Departments

History

History matters at St Paul’s. The fact that the vast majority of students choose to take history to IGCSE and that many continue with history to A level means that the subject makes a really significant contribution to the school’s academic culture.

Historical study at St Paul’s is founded on a common purpose of building an intelligent understanding of the past. We are, above all, enthusiasts for the many different branches of this enormous subject. This leads, we hope, to students appreciating the diversity and complexity of the past in such a way as to enrich and inform their understanding of the world in which they live and will live.

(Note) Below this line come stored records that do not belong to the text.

/-! ### The events of a run of ticks (R191, R194) -/

theorem newEvents_takeTick {s : State} (hrun : s.running = true) : newEvents s (takeTick s) =
    tickEvents s.cfg s.ram (interval s.cfg s.plane) (takeTick s).front (takeTick s).row (takeTick s).plane := by
  rw [takeTick_of_running hrun]
  exact newEvents_of_append (tickBody_events s)

theorem takeTick_extends_events (s : State) : s.events <+: (takeTick s).events := by
  cases hrun : s.running with
  | false => rw [takeTick_of_not_running hrun]
  | true => exact ⟨_, by rw [takeTick_of_running hrun, tickBody_events]⟩

theorem ticks_extend_events (n : Nat) (s : State) : s.events <+: (ticks n s).events := by
  induction n with
  | zero => exact ⟨[], List.append_nil _⟩
  | succ n ih => exact ticks_succ n s ▸ ih.trans (takeTick_extends_events _)

theorem newEvents_trans {s t u : State} (hst : s.events <+: t.events) (htu : t.events <+: u.events) :
    newEvents s u = newEvents s t ++ newEvents t u := by
  obtain ⟨es, hes⟩ := hst
  obtain ⟨fs, hfs⟩ := htu
  rw [newEvents_of_append hes.symm, newEvents_of_append hfs.symm]
  exact newEvents_of_append (by rw [← hfs, ← hes, List.append_assoc])

theorem newEvents_ticks_add (m n : Nat) (s : State) :
    newEvents s (ticks (m + n) s) = newEvents s (ticks m s) ++ newEvents (ticks m s) (ticks n (ticks m s)) := by
  rw [ticks_add]
  exact newEvents_trans (ticks_extend_events m s) (ticks_extend_events n _)

theorem newEvents_self (s : State) : newEvents s s = [] := List.drop_length

/-! ### The intervals of a frame (R183, R187, R194) -/

theorem timerDurations_append (es fs : List OutEvent) :
    timerDurations (es ++ fs) = timerDurations es ++ timerDurations fs :=
  List.filterMap_append

theorem timerDurations_columnEvents (c : Config) (m : Memory) (k : Region) (row : Nat) (p : Plane) (is : List Nat) :
    timerDurations (is.flatMap (columnEvents c m k row p)) = [] := by
  rw [timerDurations, List.filterMap_eq_nil_iff]
  intro e he
  obtain ⟨i, _, hcolumn⟩ := List.mem_flatMap.mp he
  rcases List.mem_pair.mp hcolumn with rfl | rfl <;> rfl

/-- A TICK programs the timer once. -/
theorem timerDurations_tickEvents (c : Config) (m : Memory) (d : Nat) (k : Region) (row : Nat) (p : Plane) :
    timerDurations (tickEvents c m d k row p) = [d] := by
  rw [tickEvents, timerDurations_append, timerDurations_columnEvents]
  split <;> rfl

/-- The time `n` ticks program. -/
def programmedTime (n : Nat) (s : State) : Nat := (timerDurations (newEvents s (ticks n s))).sum

theorem programmedTime_add (m n : Nat) (s : State) :
    programmedTime (m + n) s = programmedTime m s + programmedTime n (ticks m s) := by
  rw [programmedTime, newEvents_ticks_add, timerDurations_append, List.sum_append, programmedTime, programmedTime]

theorem programmedTime_zero (s : State) : programmedTime 0 s = 0 := by
  rw [programmedTime, ticks, newEvents_self]
  rfl

theorem programmedTime_one {s : State} (hrun : s.running = true) : programmedTime 1 s = interval s.cfg s.plane := by
  rw [programmedTime, ticks, ticks, newEvents_takeTick hrun, timerDurations_tickEvents, List.sum_singleton]

theorem programmedTime_succ {s : State} (hrun : s.running = true) (n : Nat) :
    programmedTime (n + 1) s = interval s.cfg s.plane + programmedTime n (takeTick s) := by
  rw [Nat.add_comm n 1, programmedTime_add, programmedTime_one hrun]
  rfl

/-- Four ticks in a row program every plane once, whichever comes first. -/
theorem programmedTime_four {s : State} (hrun : s.running = true) : programmedTime 4 s = 15 * s.cfg.baseDuration := by
  have hplanes : 2 ^ s.plane.val + 2 ^ (nextPlane s.plane).val + 2 ^ (nextPlane (nextPlane s.plane)).val +
      2 ^ (nextPlane (nextPlane (nextPlane s.plane))).val = 15 := by
    generalize s.plane = p
    revert p
    decide
  rw [← hplanes]
  simp only [programmedTime_succ, programmedTime_zero, takeTick_running, takeTick_cfg, takeTick_plane, interval_eq, hrun]
  ring

theorem programmedTime_planeCycles {s : State} (hrun : s.running = true) (k : Nat) :
    programmedTime (4 * k) s = 15 * s.cfg.baseDuration * k := by
  induction k with
  | zero => rw [Nat.mul_zero, Nat.mul_zero, programmedTime_zero]
  | succ k ih =>
    have hlast := programmedTime_four (s := ticks (4 * k) s) (by simpa using hrun)
    rw [Nat.mul_succ, programmedTime_add, ih, hlast, ticks_cfg, Nat.mul_succ]

/-- Settles O54: `4 * NROWS` ticks are once around the positions, and `NROWS` times through the planes. -/
theorem frameHasFixedPeriodAndDuration : Obligations.FrameHasFixedPeriodAndDuration := by
  intro s hrun hrow
  have hlt := position_lt (s := ticks (4 * s.cfg.nrows) s) (by simpa using ticks_row_lt hrow _)
  have hround := position_ticks hrun hrow (4 * s.cfg.nrows)
  rw [ticks_cfg] at hlt
  rw [Nat.add_mod_right, Nat.mod_eq_of_lt hlt, Nat.mod_eq_of_lt (position_lt hrow)] at hround
  obtain ⟨hrow', hplane'⟩ := row_plane_of_position_eq hround
  exact ⟨hrow', hplane', programmedTime_planeCycles hrun s.cfg.nrows⟩

/-! ### Lit time (R195) -/

/-- A channel value is the sum of its planes' weights. -/
theorem sum_planeWeights (v : BitVec 4) :
    ((List.finRange 4).map fun p => if v.getLsbD p.val then 2 ^ p.val else 0).sum = v.toNat := by
  revert v
  decide

theorem litTime_eq (c : Config) (v : BitVec 4) : litTime c v = c.baseDuration * v.toNat := by
  rw [litTime, ← sum_planeWeights v, ← List.sum_map_mul_left]
  simp only [interval_eq, mul_ite, mul_zero]

/-- Settles O55. -/
theorem litTimeIsProportionalToTheValue : Obligations.LitTimeIsProportionalToTheValue := by
  refine fun c => ⟨litTime_eq c, fun hc v w hlt => ?_⟩
  rw [litTime_eq, litTime_eq]
  exact Nat.mul_lt_mul_of_pos_left hlt hc.base_pos

/-! ### The panel behind the boundary (R192, R193, R257) -/

theorem Panel.observeAll_append (pn : Panel) (es fs : List OutEvent) :
    pn.observeAll (es ++ fs) = (pn.observeAll es).observeAll fs :=
  List.foldl_append

/-- Columns are shifted in at the end, and push as many old values out. -/
theorem Panel.observeAll_columnEvents (pn : Panel) (c : Config) (m : Memory) (k : Region) (row : Nat) (p : Plane)
    (is : List Nat) :
    let shown := pn.observeAll (is.flatMap (columnEvents c m k row p))
    shown.shift = (pn.shift ++ is.map (colMask c m k row p)).drop is.length ∧
    shown.latched = pn.latched ∧ shown.lit = pn.lit ∧ shown.row = pn.row := by
  induction is generalizing pn with
  | nil => simp [Panel.observeAll]
  | cons i is ih =>
    rw [List.flatMap_cons, Panel.observeAll_append]
    obtain ⟨hshift, hlatched, hlit, hrow⟩ := ih (pn.observeAll (columnEvents c m k row p i))
    refine ⟨?_, hlatched, hlit, hrow⟩
    have hfirst : (pn.observeAll (columnEvents c m k row p i)).shift =
        (pn.shift ++ [colMask c m k row p i]).drop 1 := rfl
    rw [hshift, hfirst, ← List.drop_append_of_le_length (by simp), List.drop_drop, List.map_cons, List.length_cons,
      Nat.add_comm 1, List.append_assoc, List.singleton_append]

theorem length_slice (c : Config) (m : Memory) (k : Region) (row : Nat) (p : Plane) :
    (slice c m k row p).length = c.width := by
  rw [slice, List.length_map, List.length_range]

/-- What a TICK does to a panel with a shift register of WIDTH values: it latches them and shifts the new slice in. -/
theorem Panel.observeAll_tickEvents {pn : Panel} {c : Config} (hlen : pn.shift.length = c.width) (m : Memory) (d : Nat)
    (k : Region) (row : Nat) (p : Plane) :
    let shown := pn.observeAll (tickEvents c m d k row p)
    shown.shift = slice c m k row p ∧ shown.latched = pn.shift ∧ shown.lit = true ∧
    shown.row = if p = 1 then row else pn.row := by
  rw [tickEvents, Panel.observeAll_append]
  obtain ⟨hshift, hlatched, hlit, hrow⟩ := Panel.observeAll_columnEvents
    (pn.observeAll ([.oe false, .lat true, .clkLow] ++ (if p = 1 then [.addr row] else []) ++
      [.timer d, .oe true, .lat false])) c m k row p (List.range c.width)
  dsimp only
  rw [hshift, hlatched, hlit, hrow, List.length_range, ← slice]
  have hdrop : (pn.shift ++ slice c m k row p).drop c.width = slice c m k row p := List.drop_left' hlen
  split <;> exact ⟨hdrop, rfl, rfl, rfl⟩

theorem Panel.observeAll_takeTick {pn : Panel} {s : State} (hrun : s.running = true)
    (hlen : pn.shift.length = s.cfg.width) :
    let t := takeTick s
    let shown := pn.observeAll (newEvents s t)
    shown.shift = slice s.cfg s.ram t.front t.row t.plane ∧ shown.latched = pn.shift ∧ shown.lit = true ∧
    shown.row = if t.plane = 1 then t.row else pn.row := by
  dsimp only
  rw [newEvents_takeTick hrun]
  exact Panel.observeAll_tickEvents hlen _ _ _ _ _

/-- The panel follows the scheduler: its shift register holds the slice shifted out last, and it is addressed at the row,
but for the tick that begins a row, whose ADDR comes with the next (R186). -/
structure Panel.Follows (pn : Panel) (s : State) : Prop where
  shift_eq : pn.shift = slice s.cfg s.ram s.front s.row s.plane
  row_eq : s.plane ≠ 0 → pn.row = s.row
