/-- A FREE snapshot slot (R119). -/
def Snap.free : Snap :=
  { st := .free, t := 0, gen := 0, abnd := false, code := 0, target := 0, mask := 0, origin := 0, answers := 0,
    refused := 0, confirmed := false, cancelled := false, past := [], cl := 0, awaits := [], word := none, header := false, npg := 0, decpg := 0, decanted := [],
    crc := 0, pos := 0, lastProg := 0, armedAt := 0 }

/-- A FREE transaction slot (R134). -/
def Tx.free : Tx :=
  { st := .free, txid := 0, code := 0, mask := 0, drops := 0, windows := [], word := none, cl := 0, votes := 0, acks := 0,
    tc := 0, begun := 0, lastAsk := 0, early := [] }

/-- A context that does not exist, or that has just been created: CG = 1 (R117), everything else empty. -/
def Ctx.reset : Ctx :=
  { resident := false, aborted := false, recs := [], openedAt := 0, bseq := 0, held := [],
    mbox := none, scb := 0, cg := 1, instants := [], decFree := 0, snaps := [], txs := [], frames := [], frameSeq := 0, rings := [],
    savedBufs := [] }

/-- A host queue after reset (R456). -/
def Queue.reset : Queue :=
  { qcfg := 0, pcfg := 0, head := 0, tail := 0, wait := false, mal := false, chead := 0, ctail := 0, cwb := 0, phase := 0, note := 0, fwds := [] }

/-- A port before it has trained (R483, step 6). -/
def Port.reset : Port := { up := false, txSeq := 0, replay := [], wait := [], replays := 0, lastAck := 0, trainAt := 0, alignAt := 0, rx := 0, crcFails := 0 }

/-- The configuration image the model puts on the board flash (log 4). -/
def Image.default : Image :=
  { chip := 0, rsvBase := 0x5F00000000, ptArea := 4096, failed := [], skip := List.replicate 16 12, svc := 2 ^ 192 - 1,
    remap := [], portsOut := [], routes := [], thresholds := [3, 64, 2, 1, 8, 16, 1], alm := 0xC864,
    gen := 1000 + 20 * 2 ^ 16 + 1000 * 2 ^ 26, sdtmo := 100, retired := [], erbase := 0, tvec := 0, energies := [] }

/-- cr.alm resets to IVL 100 and MAXDEF 200 (R92), cr.gen to 1,000, 20 and 1,000 (R137), SDTMO to 100 (R60); the fields
that bring-up fills are 0 until then (log 3). -/
def Dev.reset : Dev :=
  { chip := 0, sdtmo := 100, rsvBase := 0, alm := 0xC864, hot := false, clmap := 0, clsvc := 0, failed := [], top := 0,
    gen := BitVec.ofNat 64 (1000 + 20 * 2 ^ 16 + 1000 * 2 ^ 26), erbase := 0, erHead := 0, erDrops := 0, erOvf := false,
    erTail := 0, fenced := 0, ptArea := 0, stage := 0, bootFail := 0, ready := false, boot := none, bootedAt := 0, intervals := 0,
    spent := [], aligned := [],
    thresholds := [3, 64, 2, 1, 8, 16, 1], routes := [], secret := 0, image := Image.default }

def HostPage.reset : HostPage :=
  { fcfg := 0, fhead := 0, ftail := 0, ecfg := 0, ehead := 0, etail := 0, edrop := 0, dropw := 0, reqs := [], msix := [],
    i3c := [], answers := [], aer := [], posted := [] }

def Rel.reset : Rel :=
  { held := [], evHold := [], evWait := [], samLog := [], history := [], failedRows := [], scrubs := [],
    retiring := [], asked := [], remaps := [] }

/-- AGE 10, UPRE 1, every threshold 12 (R401). -/
def Disp.reset : Disp :=
  { nodes := [], reuse := [], pool := [], poolNext := 1, served := [], age := 10, upre := true, thr := [], launches := 0, accepts := 0,
    preempts := [], pending := [] }

/-- The machine right after reset, before bring-up (R483, R484). -/
def State.reset : State :=
  { focus := 0, slot := 0, fresh := 0, clk := 0, gtc := 0, slew := 0, agenda := [], clusters := [], hbm := [],
    hbmPoison := [], spPoison := [], twPoison := [], accPoison := [], pePoison := [], chanFailed := [], hostMem := [],
    tags := [], pages := [], migs := [], patterns := [], llt := [], walkCache := [], bufs := [],
    ctxs := [], dev := Dev.reset, host := HostPage.reset, queues := [], disp := Disp.reset, rel := Rel.reset, shoots := [],
    icinvs := [], nextMsg := 0, ports := [], reqs := [], farFlips := [], remembered := [], oldTags := [], joins := [], mailFlight := [],
    flights := [], outbox := [], flash := Image.default }

end Sys2Proof.Machine
end

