/-! ### Batches of translation faults (R53-R55) -/

/-- The page number of a fault record or range: a 64 KiB page. -/
def FRec.le (a b : FRec) : Bool :=
  decide (a.page < b.page) || (a.page == b.page && (decide (a.kind < b.kind) || (a.kind == b.kind && decide (a.acc ≤ b.acc))))

/-- A record joins a range of the same kind and access whose pages it meets or touches; `ts` are the range's tasks. -/
def joinRec (r : FRec) : List (FRange × List (Nat × Nat)) → List (FRange × List (Nat × Nat))
  | [] => [({ page := r.page, pages := 1, kind := r.kind, acc := r.acc, agent := r.agent, tasks := 1, first := r.gtc },
            [(r.node, r.task)])]
  | (f, ts) :: fs =>
    if f.kind == r.kind && f.acc == r.acc && f.page ≤ r.page && r.page ≤ f.page + f.pages then
      let ts' := if ts.contains (r.node, r.task) then ts else ts ++ [(r.node, r.task)]
      ({ f with pages := Nat.max f.pages (r.page + 1 - f.page), agent := f.agent ||| r.agent,
                tasks := Nat.min 65535 ts'.length, first := Nat.min f.first r.gtc }, ts') :: fs
    else (f, ts) :: joinRec r fs

/-- The ranges of a batch's records (R54, steps 1 and 2). -/
def rangesOf (rs : List FRec) : List FRange :=
  ((sortLe FRec.le rs).foldl (fun acc r => joinRec r acc) []).map Prod.fst

def FRange.le (a b : FRange) : Bool :=
  decide (a.page < b.page) || (a.page == b.page && (decide (a.kind < b.kind) || (a.kind == b.kind && decide (a.acc ≤ b.acc))))

/-- The gap between a range and the next one of its kind and access, and that range (R54). -/
def nextGap (f : FRange) (fs : List FRange) : Option (Nat × FRange) :=
  (fs.find? fun h => h.kind == f.kind && h.acc == f.acc).map fun h => (h.page - (f.page + f.pages), h)

/-- The pair with the least gap, the lower pair on a tie. -/
def leastGap : List FRange → Option (Nat × FRange × FRange)
  | [] => none
  | f :: fs =>
    match nextGap f fs, leastGap fs with
    | none, r => r
    | some (g, h), none => some (g, f, h)
    | some (g, h), some (g', p) => if g ≤ g' then some (g, f, h) else some (g', p)

/-- The first element of a list that equals `f` replaced. -/
def replaceFirst {α : Type} [DecidableEq α] (f j : α) : List α → List α
  | [] => []
  | g :: gs => if g = f then j :: gs else g :: replaceFirst f j gs

/-- Joining of ranges until at most 255 remain (R54). -/
def coarsen : Nat → List FRange → List FRange
  | 0, fs => fs
  | k + 1, fs =>
    if fs.length ≤ 255 then fs
    else
      match leastGap fs with
      | none => fs
      | some (_, f, h) =>
        let j := { f with pages := Nat.max f.pages (h.page + h.pages - f.page), agent := f.agent ||| h.agent,
                          tasks := Nat.min 65535 (f.tasks + h.tasks), first := Nat.min f.first h.first }
        coarsen k (replaceFirst f j (fs.erase h))

/-- A closed batch joins the held ones; beyond 256 it merges into the newest (R54). Ranges of the two batches that overlap or touch are kept
apart, which R54 leaves open (log 80). -/
def holdBatch (bs : List Batch) (b : Batch) : List Batch :=
  if bs.length < 256 then bs ++ [b]
  else
    match bs.getLast? with
    | none => [b]
    | some n =>
      let rs := sortLe FRange.le (n.ranges ++ b.ranges)
      bs.dropLast ++ [{ n with coarse := n.coarse || b.coarse || decide (255 < rs.length),
                               nrec := Nat.min 65535 (n.nrec + b.nrec), ranges := coarsen rs.length rs }]

/-- The open batch closes (R53, R54). -/
def State.closeBatch (s : State) (cid : Nat) : State :=
  if (s.ctx cid).recs.isEmpty then s
  else s.onCtx cid fun c =>
    let b : Batch := { coarse := false, bseq := c.bseq, nrec := Nat.min 65535 c.recs.length, gtc := s.gtc,
                       ranges := rangesOf c.recs }
    { c with recs := [], bseq := (c.bseq + 1) % 2 ^ 32, held := holdBatch c.held b }

/-- A fault record joins the context's open batch, which closes at FBCOUNT records or, with FBTIME = 0, at once (R51, R53). Without a readable
descriptor it stays open. -/
def State.faultRecord (s : State) (cid : Nat) (r : FRec) : State :=
  let d := s.desc cid
  let s := s.rsvSeen (s.descAddr cid)
  let t := s.onCtx cid fun c =>
    { c with openedAt := if c.recs.isEmpty then s.gtc else c.openedAt, recs := c.recs ++ [r] }
  if !t.descBad cid && (bits d 343 336 ≤ (t.ctx cid).recs.length || bits d 335 320 == 0) then t.closeBatch cid else t

/-! ### Ending a task -/

/-- The X-core stopped, with nothing in flight. -/
def XCore.stop (x : XCore) : XCore :=
  { x with run := .idle, trap := none, soft := false, freeze := none, semGot := none, land := [], latchN := none, latchS := none }

/-- The records of the queue and the engines discarded (R370); single issues already begun end (log 93). -/
def Arr.discard (r : Arr) : Arr :=
  { r with recQ := [], arrayE := [], loaderE := [], pusherE := [], nestE := [], passes := [], drain := none,
           acc := r.passes.foldl (fun m p => p.sums.foldl (fun m (e, v) =>
             NMap.set 0 m e (BitVec.ofNat 32 (fadd .f32 (NMap.get 0 m e).toNat v).1)) m) r.acc }

/-- What becomes of a store or an atomic when its task, of entry `e`, is aborted: one that has left the scalar store queue still performs, any
other is discarded (R51, R420). -/
def Acc.abandon (e t : Nat) (l : Acc) : Option Acc :=
  if l.left && l.val.isNone then some { l with late := some (e, t), orphan := true, wins := 0 } else none

/-- A cluster whose cores and accesses are stopped (R51, R420). Stores that an earlier task left behind, and those of firmware, stay (R51,
R127). -/
def Cluster.stop (c : Cluster) : Cluster :=
  { c with
    a := { c.a with run := .idle, wait := none, loads := [], growReq := none, due := none, doomed := none,
                    stores := c.a.stores.filterMap fun l =>
                      if l.late.isSome || l.cid == 0 then some l else l.abandon c.ctl.node c.ctl.task },
    x := c.x.stop, arr := c.arr.discard,
    ctl := { c.ctl with occ := .free, runBit := false, preempt := false } }

/-- What becomes of a task that is stopped: it is requeued, parked on pages, or dropped. -/
inductive Fate where
  | requeue | park (pages : List Nat) | drop
  deriving DecidableEq, Repr

/-- The number of tasks of a node: the product of the extents that are spatial over clusters (R173-R175). -/
def Node.total (n : Node) : Nat := (n.loops.filter fun l => l.2 == 2).foldl (fun p l => p * l.1) 1

/-- The node has a pending or suspended task (R398). -/
def Node.hasWork (n : Node) : Bool := decide (n.next < n.total) || !n.requeued.isEmpty || !n.susp.isEmpty

/-- The waiting time of a node that now gains a pending or suspended task counts from now, if it had none (R399). -/
def Node.waits (n : Node) (now : Nat) : Node := if n.hasWork then n else { n with waitFrom := now }

/-- The number of a task that is parked now: higher than that of every task still parked (R56). -/
def Node.parkOrder (n : Node) : Nat := n.parked.foldl (fun m p => Nat.max m (p.order + 1)) 0

/-- A node takes back a task: as pending, as parked, or not at all; a failing node keeps none (R409). One whose suspension record was not
yet restored stays suspended. -/
def Node.takeBack (n : Node) (t : Nat) (f : Fate) (now : Nat) : Node :=
  if n.failing != 0 then { n with susp := n.susp.filter fun r => r.task != t }
  else
    match f with
    | .requeue => if n.susp.any fun r => r.task == t then n else { n.waits now with requeued := n.requeued ++ [t] }
    | .park ps => { n with parked := n.parked ++ [{ task := t, pages := ps, order := n.parkOrder }] }
    | .drop => n

/-- The engine commands of a task stopped, on every cluster it has run on; their accesses that have not performed never leave (R51, R151,
R420). -/
def State.dropCmds (s : State) (node task : Nat) : State :=
  let keep (k : Cmd) : Bool := !(k.mode == .t && k.node == node && k.task == task)
  let f (_ : Nat) (c : Cluster) : Cluster := { c with a := { c.a with cmds := c.a.cmds.filter keep } }
  let hit : ReqBy → Bool
    | .cmd cl id _ => (s.cl cl).a.cmds.any fun k => k.id == id && !keep k
    | _ => false
  ({ s with clusters := NMap.mapVals Cluster.reset f s.clusters } : State).dropReqsOf hit

/-- A pre-emption request of the dispatcher is no longer on its way. -/
def State.requestServed (s : State) (cl : Nat) : State :=
  { s with disp := { s.disp with pending := s.disp.pending.filter fun p => p.1 != cl } }

/-- Rows that some landings were to send are never sent (R325, R341). -/
def State.dropSends (s : State) (ls : List Landing) : State :=
  { s with flights := s.flights.filter fun g => g.sent || !ls.any fun l => l.eff == .send g.cl g.north }

/-- Stores that tasks of a set left behind when they were suspended: the task is abandoned, and with it those that have not left their
queue. -/
def State.dropLate (s : State) (p : Nat → Nat → Bool) : State :=
  let f (l : Acc) : Option Acc := match l.late with
    | some (e, t) => if p e t && !l.orphan then l.abandon e t else some l
    | none => some l
  { s with clusters := NMap.mapVals Cluster.reset (fun _ c => { c with a := { c.a with stores := c.a.stores.filterMap f } }) s.clusters }

/-- Suspension records are discarded, and with them the rows that their landing lists were to send (R341, R409, R421). -/
def State.dropRecords (s : State) (rs : List Susp) : State := rs.foldl (fun s r => s.dropSends r.x.land) s

/-- A tile image that a DRAIN has begun to write is written to its end (R370; log 93). -/
def State.endDrain (s : State) (cl : Nat) : State :=
  match (s.cl cl).arr.drain with
  | some d => match d.data with
    | some bs => ((List.range 128).filter fun g => !d.gran.contains g).foldl (fun (s : State) g =>
        s.softWrite cl (d.at_ + 32 * g) ((bs.drop (32 * g)).take 32)) s
    | none => s
  | none => s

/-- The cluster's task, if it holds one, is stopped and takes its fate (R51, R420), with what it has left on other clusters, which serves a pre-emption request (R423). -/
def State.endTask (s : State) (cl : Nat) (f : Fate) : State :=
  if (s.cl cl).ctl.occ = .free then s
  else
    let s := s.endDrain cl
    let c := s.cl cl
    (((((s.dropSends c.x.land).setCl cl c.stop).dropCmds c.ctl.node c.ctl.task).dropLate fun e t =>
      e == c.ctl.node && t == c.ctl.task).onNode c.ctl.node fun n => n.takeBack c.ctl.task f s.gtc).requestServed cl

/-- The cluster on which a task is placed. -/
def State.runsOn (s : State) (node task : Nat) : Option Nat :=
  (List.range 192).find? fun n => (s.cl n).ctl.occ != .free && (s.cl n).ctl.node == node && (s.cl n).ctl.task == task

/-- The suspension record of a task is discarded, and the node takes the task back (R51). A task that has none any more, since its node has failed or
its context has been aborted, stays dropped (R409, R421). -/
def State.unsuspend (s : State) (node task : Nat) (f : Fate) : State :=
  let rs := (((s.node? node).map (·.susp)).getD []).filter fun r => r.task == task
  let t := (((s.dropCmds node task).dropLate fun e t => e == node && t == task).dropRecords rs)
  if rs.isEmpty then t else t.onNode node fun n => { n with susp := n.susp.filter fun r => r.task != task }.takeBack task f s.gtc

Across their first three years, students follow a chronological framework from the Middle Ages to the modern day, which explores the changing nature of society throughout the world. We consider history through a global lens; students will study not only Britain and Europe, but also a variety of non-European topics including Song China, the Abbasid Empire, Tokugawa Japan and pre-colonial west African kingdoms. Students will grapple with a range of challenging concepts such as feudalism, colonialism, and nationalism. They will study history from both ‘above and below’, arming them with the knowledge and understanding to confront contemporary social and political issues from an informed position. Lessons are designed to nurture disciplinary thinking skills such as interpreting sources, making historical connections, chronological reasoning, and argumentation.

Middle School

History is a very popular subject at IGCSE, partly perhaps because the twentieth-century material that we study is so compelling. New and challenging takes on the modern world are at the heart of what we study. Russia, before and during its revolution, and a long period of international relations all help our students to acquire an informed perspective on the modern world.

Sarah Fletcher teaching History

Senior School

In the Senior School we follow the OCR syllabus. Its breadth and depth enable students to make the most of the subject at this level. Its flexibility allows us to offer parallel options of earlier (medieval and early modern) and later (early modern and late modern) periods of study. The richness of multi-topic period studies is a unique feature of the course and gives students a much better general historical awareness, as well as being a stronger foundation for historical study at university. The coursework element has a global focus, ensuring that our students are exposed to histories beyond Europe.

A healthy number of students choose history as an undergraduate subject and we pool our resources to prepare them for the challenges of admissions tests and interviews. There is a weekly History Society that gives students both the opportunity to be addressed by distinguished historians and political figures and the chance to speak to their own historical interests. A history magazine, Clio, is published annually and the students’ appreciation of the past has been enhanced by visits to Berlin and Paris.